So, I’m doing a little fiction writing. I’m working on my second novel, but every once in a while I take a break to write a short piece. Writer Peter Elbow encourages freewriting, as do I. It’s the kind of writing you do when you just sit at a computer or with paper in hand and you write. Whatever comes to your mind.
I have a slight obsession with letters and with people receiving letters. Sometimes I wish I’d receive a letter. That was really the only thing I had in mind when I began to write this, and then I thought of secrets and letters. This is what resulted.
Friday Fiction: An Unnamed Freewrite story…who knows what will happen with it.
Secrets. Locked up secrets.
There were letters and cards, handwritten notes, and photographs. They were crammed into the box Samantha had found when she went back to the house, back to the place she hadn’t stepped foot inside of for years. The house smelled musty, the curtains were faded and dingy, and the yellow walls looked like they needed a fresh coat of paint ten years ago. Or more.
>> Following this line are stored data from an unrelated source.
-- ==== Sys2Proof/Laws/KeepsServe.lean ====
section
/-! SUPPORT. What the operations of Machine/Serve.lean keep: one lemma for each. -/

namespace Sys2Proof.Machine

set_option linter.all false
set_option Elab.async false

variable {kc kn : Bool} {F : Field → Bool} {old s : State}

theorem writeReel_keeps {p q kind flags value step position aux : Nat} (hK : Keeps kc kn F old s) (hT : Within 10817232814 F := by exact within_of rfl (by assumption)) :
    Keeps kc kn F old (State.writeReel s p q kind flags value step position aux) := by
  unfold State.writeReel
  repeat' first
    | with_reducible assumption
    | exact within_of rfl hT
    | with_reducible apply storeP_keeps
    | (have x : True := trivial
       extract_lets +onlyGivenNames x
       first
       | ((first
           | (have z := x; guard_hyp z : State; clear z; refine keeps_via (x := x) ?_ (fun hx => ?_))
           | (have z := x.2; guard_hyp z : State; clear z; refine keeps_via (x := x.2) ?_ (fun hx => ?_))
           | (have z := x.2.2; guard_hyp z : State; clear z; refine keeps_via (x := x.2.2) ?_ (fun hx => ?_))
           | (have z := x.1; guard_hyp z : State; clear z; refine keeps_via (x := x.1) ?_ (fun hx => ?_)))
          rotate_left
          try clear_value x
          rotate_right
          dsimp -zeta only [x])
       | (fail_if_success (have z := x; guard_hyp z : True)
          try clear_value x))
    | ((with_reducible refine keeps_mk rfl ?_); first | with_reducible assumption | exact within_of rfl hT | (with_reducible apply storeP_keeps) | split | dsimp -zeta only)
    | split
    | dsimp -zeta only

theorem retire_keeps {p q kind value len aux : Nat} (hK : Keeps kc kn F old s) (hT : Within 11893071790 F := by exact within_of rfl (by assumption)) :
    Keeps kc kn F old (State.retire s p q kind value len aux) := by
  unfold State.retire
  repeat' first
    | with_reducible assumption
    | exact within_of rfl hT
    | with_reducible intro _
    | with_reducible apply modJournal_keeps
    | with_reducible apply modSeq_keeps
    | with_reducible apply closeChain_keeps
    | with_reducible apply tidySeq_keeps
    | with_reducible apply writeReel_keeps
    | with_reducible apply foldS_keeps
    | (have x : True := trivial
       extract_lets +onlyGivenNames x
       first
       | ((first
           | (have z := x; guard_hyp z : State; clear z; refine keeps_via (x := x) ?_ (fun hx => ?_))
           | (have z := x.2; guard_hyp z : State; clear z; refine keeps_via (x := x.2) ?_ (fun hx => ?_))
           | (have z := x.2.2; guard_hyp z : State; clear z; refine keeps_via (x := x.2.2) ?_ (fun hx => ?_))
           | (have z := x.1; guard_hyp z : State; clear z; refine keeps_via (x := x.1) ?_ (fun hx => ?_)))
          rotate_left
          try clear_value x
          rotate_right
          dsimp -zeta only [x])
       | (fail_if_success (have z := x; guard_hyp z : True)
          try clear_value x))
    | ((with_reducible refine keeps_mk rfl ?_); first | with_reducible assumption | exact within_of rfl hT | (with_reducible apply modJournal_keeps) | (with_reducible apply modSeq_keeps) | (with_reducible apply closeChain_keeps) | (with_reducible apply tidySeq_keeps) | (with_reducible apply writeReel_keeps) | with_reducible apply foldS_keeps | split | dsimp -zeta only)
    | with_reducible refine keeps_fst (by with_reducible assumption) ?_
    | with_reducible refine keeps_snd (by with_reducible assumption) ?_
    | with_reducible refine keeps_thd (by with_reducible assumption) ?_
    | split
    | dsimp -zeta only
Had she really been gone from here that long? Longer even. It had been almost twelve years.
When the lawyer had finally reached her after almost a month of dead-end calls and returned letters, her forwarding address having been changed so many times no one could keep it straight, and no other living relatives besides the recently deceased still remained, she had answered the telephone.
“Is this Samantha Bellows?” the gentleman at the other end of the line asked.
“Yes,” she said.
“Is this Samantha Bellows, daughter of Gertrude Bellows?”
The sound of her mother’s name still made her skin crawl.
“I am David Jones, a lawyer who has been entrusted with your mother’s estate. I regret to inform you that your mother has passed.”
She stood, silent, the phone to her ear, expressionless. No words came to mind, so she said nothing.
“Are you there, Miss?” the gentleman had said.
“I am,” she said.
“I’m sorry for your loss.”
“Don’t be,” she said. It was all she could muster up.
“Your mother has left you her estate, and our firm would like to conduct its last business with regard to this estate as soon as possible. When do you think you could come to town?”
She knew it would take her over eight hours to make the drive there, so she suggested that she could be there in two days. The lawyer agreed, and the two decided to meet on Friday at noon. Samantha hung up the phone and stared out the window.
When she had arrived, settling the estate took no time at all. The lawyer had been meticulous about tidying everything up. It was such a non-event, that Samantha had wondered if preparations had been made in well in advance. Perhaps her mother had known she was going to die. She would never know the answers now. Her mother’s death had left Samantha alone in the world, her father long dead, her estranged mother now dead, with no siblings to speak of, and a husband who left her many moons ago for someone younger and more beautiful who knew how to laugh.
How inconsiderate of her ex-husband to expect her to laugh! Had his upbringing been as odd and befuddling and eccentric as her own, he might have understood her inability to loosen up sometimes. And so he had fallen for a younger woman at work, who was able to laugh—she laughed all the time—and she made him laugh.
The quicker she could get out of the house, the better, Samantha thought. The house had a distinct odor to it, that of an antique shop filled with mothballs. She perused the rooms, and while they didn’t look exactly as she had remembered, they looked strangely similar, with some artifacts still hanging on the walls. She stopped in her tracks in the hallway when she saw it and took a breath: her painting—the one she had created of the rolling fields behind the house—still hung on the wall. Her mother had kept it.
She patted her forehead and felt tears building up, but she would never allow herself to cry. She had cried enough, and she was determined never to shed another tear, for how could one cry when one’s heart had been broken over and over and over? Every tear had been sucked from her core—from her mother, her father, and from Ben.
Samantha walked back over to the foyer where the box sat. She had made up her mind to take it. She knew what she might uncover if she went through it, and she knew she wasn’t strong enough tempt it at the moment.
She gathered it up, and walked out to her car, the box in hand. Her little Honda Civic had barely enough room for the box; she had a few cabinet samples stacked in the back along with some countertop chips. She’d been working on designs to renovate a kitchen. As she opened the car door, she took her foot, and using the force of it, stuffed the box into the car, and shut the door.
As she walked around to the driver’s side of the car, Samantha looked back at the house one last time, and one last time she vowed not to cry.